I have used regular System 3 epoxy as a finish many times in the past. I use it as a friction finish, however, and do not have to wait like to mention. I apply it quite hevily with the lathe spinning. I then let it set for a few minutes until it starts to get a little firm. I then turn on the lath again and use a cloth rag stretched tight to remove the excess and smooth it out. I let it set another 5 minutes or so and then use a clean part of the rag with the lathe on high speed to burnish it in like a friction polish. The heat generated cures the epoxy for the most part and leaves a nice smooth finish. I then usually apply a second coat in the same manner. Once the second coat it finished, I set it aside until the next day to really cure out. I then buff on my buffing system and get a great looking finish. I also use this process on bowls sometimes.
 
interesting Curtis. I will give that a try. I finished my pen with my old fashioned apply and wait system and it did turn out great. Looks identicle to a CA finish, but no issues with cloudiness. Now if only I had assembled it correctly ! I was making my first click style. I read the instructions thoroughly, did everything it said. I squeezed in the bushing with the female threads, when to thread the two halves together and it wouldn't thread. I was confused for quite some time, then opened another bag and pulled out the part from it. I discovered that it will only thread in from one side, even though that makes no sense to me why. The threads go all the way through, go figure. Can't get it the bushing out so it's sitting in my trash can...$4.50 goodbye. Doesn't say in the instructions that the bushing needs to go in a certain direction, so I was pretty pissed. I know now, but that's a tough way to learn!!!
 
You all came to a very important conclusion I learned the "hard way" a few days ago. One thing I have always liked about pen turning is I can walk away with a finished product(no pun intended) the same day. After seeing the pens on IAP I have realized I need to pay more attention to my finishing.
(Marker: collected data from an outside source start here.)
@[simp] theorem setAgenda_resetN : (s.setAgenda v).resetN = s.resetN := rfl
@[simp] theorem setAgenda_ownStation : (s.setAgenda v).ownStation = s.ownStation := rfl
@[simp] theorem setAgenda_profile : (s.setAgenda v).profile = s.profile := rfl
@[simp] theorem setAgenda_station : (s.setAgenda v).station = s.station := rfl
@[simp] theorem setAgenda_resume : (s.setAgenda v).resume = s.resume := rfl
@[simp] theorem setAgenda_listening : (s.setAgenda v).listening = s.listening := rfl
@[simp] theorem setAgenda_resetSeq : (s.setAgenda v).resetSeq = s.resetSeq := rfl
@[simp] theorem setAgenda_interval : (s.setAgenda v).interval = s.interval := rfl
@[simp] theorem setAgenda_synced : (s.setAgenda v).synced = s.synced := rfl
@[simp] theorem setAgenda_contexts : (s.setAgenda v).contexts = s.contexts := rfl
@[simp] theorem setAgenda_tags : (s.setAgenda v).tags = s.tags := rfl
@[simp] theorem setAgenda_tagPtr : (s.setAgenda v).tagPtr = s.tagPtr := rfl
@[simp] theorem setAgenda_refreshPtr : (s.setAgenda v).refreshPtr = s.refreshPtr := rfl
@[simp] theorem setAgenda_claims : (s.setAgenda v).claims = s.claims := rfl
@[simp] theorem setAgenda_farDemand : (s.setAgenda v).farDemand = s.farDemand := rfl
@[simp] theorem setAgenda_spacing : (s.setAgenda v).spacing = s.spacing := rfl
@[simp] theorem setAgenda_neighbours : (s.setAgenda v).neighbours = s.neighbours := rfl
@[simp] theorem setAgenda_cause : (s.setAgenda v).cause = s.cause := rfl
@[simp] theorem setAgenda_inFlight : (s.setAgenda v).inFlight = s.inFlight := rfl
@[simp] theorem setAgenda_flight : (s.setAgenda v).flight = s.flight := rfl
@[simp] theorem setAgenda_placementsDue : (s.setAgenda v).placementsDue = s.placementsDue := rfl
@[simp] theorem setAgenda_fallbackPtr : (s.setAgenda v).fallbackPtr = s.fallbackPtr := rfl
@[simp] theorem setAgenda_records : (s.setAgenda v).records = s.records := rfl
@[simp] theorem setAgenda_openIntervals : (s.setAgenda v).openIntervals = s.openIntervals := rfl
@[simp] theorem setAgenda_register : (s.setAgenda v).register = s.register := rfl
@[simp] theorem setAgenda_deadlinesDue : (s.setAgenda v).deadlinesDue = s.deadlinesDue := rfl
@[simp] theorem setAgenda_closesDue : (s.setAgenda v).closesDue = s.closesDue := rfl
@[simp] theorem setAgenda_txQueue : (s.setAgenda v).txQueue = s.txQueue := rfl
@[simp] theorem setAgenda_rxBuffer : (s.setAgenda v).rxBuffer = s.rxBuffer := rfl
@[simp] theorem setAgenda_flags : (s.setAgenda v).flags = s.flags := rfl
@[simp] theorem setAgenda_agenda : (s.setAgenda v).agenda = v := rfl
@[simp] theorem setAgenda_freeCount : (s.setAgenda v).freeCount = s.freeCount := rfl
@[simp] theorem setAgenda_pending : (s.setAgenda v).pending = s.pending := rfl
@[simp] theorem setAgenda_ctx (i : Slot) : (s.setAgenda v).ctx i = s.ctx i := rfl
@[simp] theorem setAgenda_tagEntry (t : Tag) : (s.setAgenda v).tagEntry t = s.tagEntry t := rfl
@[simp] theorem setAgenda_slotOf (t : Tag) : (s.setAgenda v).slotOf t = s.slotOf t := rfl
@[simp] theorem setAgenda_own (b : Band) : (s.setAgenda v).own b = s.own b := rfl
@[simp] theorem setAgenda_neighbour (b : Band) : (s.setAgenda v).neighbour b = s.neighbour b := rfl
@[simp] theorem setAgenda_acting : (s.setAgenda v).acting = s.acting := rfl

end Agenda

section FreeCount
variable (s : State) (v : Nat)

@[simp] theorem setFreeCount_resetN : (s.setFreeCount v).resetN = s.resetN := rfl
@[simp] theorem setFreeCount_ownStation : (s.setFreeCount v).ownStation = s.ownStation := rfl
@[simp] theorem setFreeCount_profile : (s.setFreeCount v).profile = s.profile := rfl
@[simp] theorem setFreeCount_station : (s.setFreeCount v).station = s.station := rfl
@[simp] theorem setFreeCount_resume : (s.setFreeCount v).resume = s.resume := rfl
@[simp] theorem setFreeCount_listening : (s.setFreeCount v).listening = s.listening := rfl
@[simp] theorem setFreeCount_resetSeq : (s.setFreeCount v).resetSeq = s.resetSeq := rfl
@[simp] theorem setFreeCount_interval : (s.setFreeCount v).interval = s.interval := rfl
@[simp] theorem setFreeCount_synced : (s.setFreeCount v).synced = s.synced := rfl
@[simp] theorem setFreeCount_contexts : (s.setFreeCount v).contexts = s.contexts := rfl
@[simp] theorem setFreeCount_tags : (s.setFreeCount v).tags = s.tags := rfl
@[simp] theorem setFreeCount_tagPtr : (s.setFreeCount v).tagPtr = s.tagPtr := rfl
@[simp] theorem setFreeCount_refreshPtr : (s.setFreeCount v).refreshPtr = s.refreshPtr := rfl
@[simp] theorem setFreeCount_claims : (s.setFreeCount v).claims = s.claims := rfl
@[simp] theorem setFreeCount_farDemand : (s.setFreeCount v).farDemand = s.farDemand := rfl
@[simp] theorem setFreeCount_spacing : (s.setFreeCount v).spacing = s.spacing := rfl
@[simp] theorem setFreeCount_neighbours : (s.setFreeCount v).neighbours = s.neighbours := rfl
@[simp] theorem setFreeCount_cause : (s.setFreeCount v).cause = s.cause := rfl
@[simp] theorem setFreeCount_inFlight : (s.setFreeCount v).inFlight = s.inFlight := rfl
@[simp] theorem setFreeCount_flight : (s.setFreeCount v).flight = s.flight := rfl
@[simp] theorem setFreeCount_placementsDue : (s.setFreeCount v).placementsDue = s.placementsDue := rfl
@[simp] theorem setFreeCount_fallbackPtr : (s.setFreeCount v).fallbackPtr = s.fallbackPtr := rfl
@[simp] theorem setFreeCount_records : (s.setFreeCount v).records = s.records := rfl
@[simp] theorem setFreeCount_openIntervals : (s.setFreeCount v).openIntervals = s.openIntervals := rfl
@[simp] theorem setFreeCount_register : (s.setFreeCount v).register = s.register := rfl
@[simp] theorem setFreeCount_deadlinesDue : (s.setFreeCount v).deadlinesDue = s.deadlinesDue := rfl
@[simp] theorem setFreeCount_closesDue : (s.setFreeCount v).closesDue = s.closesDue := rfl
@[simp] theorem setFreeCount_txQueue : (s.setFreeCount v).txQueue = s.txQueue := rfl
@[simp] theorem setFreeCount_rxBuffer : (s.setFreeCount v).rxBuffer = s.rxBuffer := rfl
@[simp] theorem setFreeCount_flags : (s.setFreeCount v).flags = s.flags := rfl
@[simp] theorem setFreeCount_agenda : (s.setFreeCount v).agenda = s.agenda := rfl
@[simp] theorem setFreeCount_freeCount : (s.setFreeCount v).freeCount = v := rfl
@[simp] theorem setFreeCount_pending : (s.setFreeCount v).pending = s.pending := rfl
@[simp] theorem setFreeCount_ctx (i : Slot) : (s.setFreeCount v).ctx i = s.ctx i := rfl
@[simp] theorem setFreeCount_tagEntry (t : Tag) : (s.setFreeCount v).tagEntry t = s.tagEntry t := rfl
@[simp] theorem setFreeCount_slotOf (t : Tag) : (s.setFreeCount v).slotOf t = s.slotOf t := rfl
@[simp] theorem setFreeCount_own (b : Band) : (s.setFreeCount v).own b = s.own b := rfl
@[simp] theorem setFreeCount_neighbour (b : Band) : (s.setFreeCount v).neighbour b = s.neighbour b := rfl
@[simp] theorem setFreeCount_acting : (s.setFreeCount v).acting = s.acting := rfl

end FreeCount

section Pending
variable (s : State) (v : List Instr)

@[simp] theorem setPending_resetN : (s.setPending v).resetN = s.resetN := rfl
@[simp] theorem setPending_ownStation : (s.setPending v).ownStation = s.ownStation := rfl
@[simp] theorem setPending_profile : (s.setPending v).profile = s.profile := rfl
@[simp] theorem setPending_station : (s.setPending v).station = s.station := rfl
@[simp] theorem setPending_resume : (s.setPending v).resume = s.resume := rfl
@[simp] theorem setPending_listening : (s.setPending v).listening = s.listening := rfl
@[simp] theorem setPending_resetSeq : (s.setPending v).resetSeq = s.resetSeq := rfl
@[simp] theorem setPending_interval : (s.setPending v).interval = s.interval := rfl
@[simp] theorem setPending_synced : (s.setPending v).synced = s.synced := rfl
@[simp] theorem setPending_contexts : (s.setPending v).contexts = s.contexts := rfl
@[simp] theorem setPending_tags : (s.setPending v).tags = s.tags := rfl
@[simp] theorem setPending_tagPtr : (s.setPending v).tagPtr = s.tagPtr := rfl
@[simp] theorem setPending_refreshPtr : (s.setPending v).refreshPtr = s.refreshPtr := rfl
@[simp] theorem setPending_claims : (s.setPending v).claims = s.claims := rfl
@[simp] theorem setPending_farDemand : (s.setPending v).farDemand = s.farDemand := rfl
@[simp] theorem setPending_spacing : (s.setPending v).spacing = s.spacing := rfl
@[simp] theorem setPending_neighbours : (s.setPending v).neighbours = s.neighbours := rfl
@[simp] theorem setPending_cause : (s.setPending v).cause = s.cause := rfl
@[simp] theorem setPending_inFlight : (s.setPending v).inFlight = s.inFlight := rfl
@[simp] theorem setPending_flight : (s.setPending v).flight = s.flight := rfl
@[simp] theorem setPending_placementsDue : (s.setPending v).placementsDue = s.placementsDue := rfl
@[simp] theorem setPending_fallbackPtr : (s.setPending v).fallbackPtr = s.fallbackPtr := rfl
@[simp] theorem setPending_records : (s.setPending v).records = s.records := rfl
@[simp] theorem setPending_openIntervals : (s.setPending v).openIntervals = s.openIntervals := rfl
@[simp] theorem setPending_register : (s.setPending v).register = s.register := rfl
@[simp] theorem setPending_deadlinesDue : (s.setPending v).deadlinesDue = s.deadlinesDue := rfl
@[simp] theorem setPending_closesDue : (s.setPending v).closesDue = s.closesDue := rfl
@[simp] theorem setPending_txQueue : (s.setPending v).txQueue = s.txQueue := rfl
@[simp] theorem setPending_rxBuffer : (s.setPending v).rxBuffer = s.rxBuffer := rfl
@[simp] theorem setPending_flags : (s.setPending v).flags = s.flags := rfl
@[simp] theorem setPending_agenda : (s.setPending v).agenda = s.agenda := rfl
@[simp] theorem setPending_freeCount : (s.setPending v).freeCount = s.freeCount := rfl
@[simp] theorem setPending_pending : (s.setPending v).pending = v := rfl
@[simp] theorem setPending_ctx (i : Slot) : (s.setPending v).ctx i = s.ctx i := rfl
@[simp] theorem setPending_tagEntry (t : Tag) : (s.setPending v).tagEntry t = s.tagEntry t := rfl
@[simp] theorem setPending_slotOf (t : Tag) : (s.setPending v).slotOf t = s.slotOf t := rfl
@[simp] theorem setPending_own (b : Band) : (s.setPending v).own b = s.own b := rfl
@[simp] theorem setPending_neighbour (b : Band) : (s.setPending v).neighbour b = s.neighbour b := rfl
@[simp] theorem setPending_acting : (s.setPending v).acting = s.acting := rfl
So I decided to turn some pens, put laquer them and let them dry on a homemade jig similar to the ones decribed here. Then I did some acrylics and today I go back to apply more laquer. It was hard at first to leave my shop empty handed but now I have got several stages through out the shop and I am able to leave with pens started a few days ago and actually I am more efficient this way. I can make more in less time some how? Anyway, it is still a work in progress but I am hoping to have some pens to post on the site soon. Most pens to this point haven't been "site worthy" in my opinion. But I am encouraged. Some lessons you just have to learn yourself.
 
I use threaded rod and the old 'tapered' washers as bushings... I'll get ya some pics some time. PLUS, I use several mandrels if I think I need to go back to the lathe...

Point is to keep working with ideas and solutions to find the one that works for you!!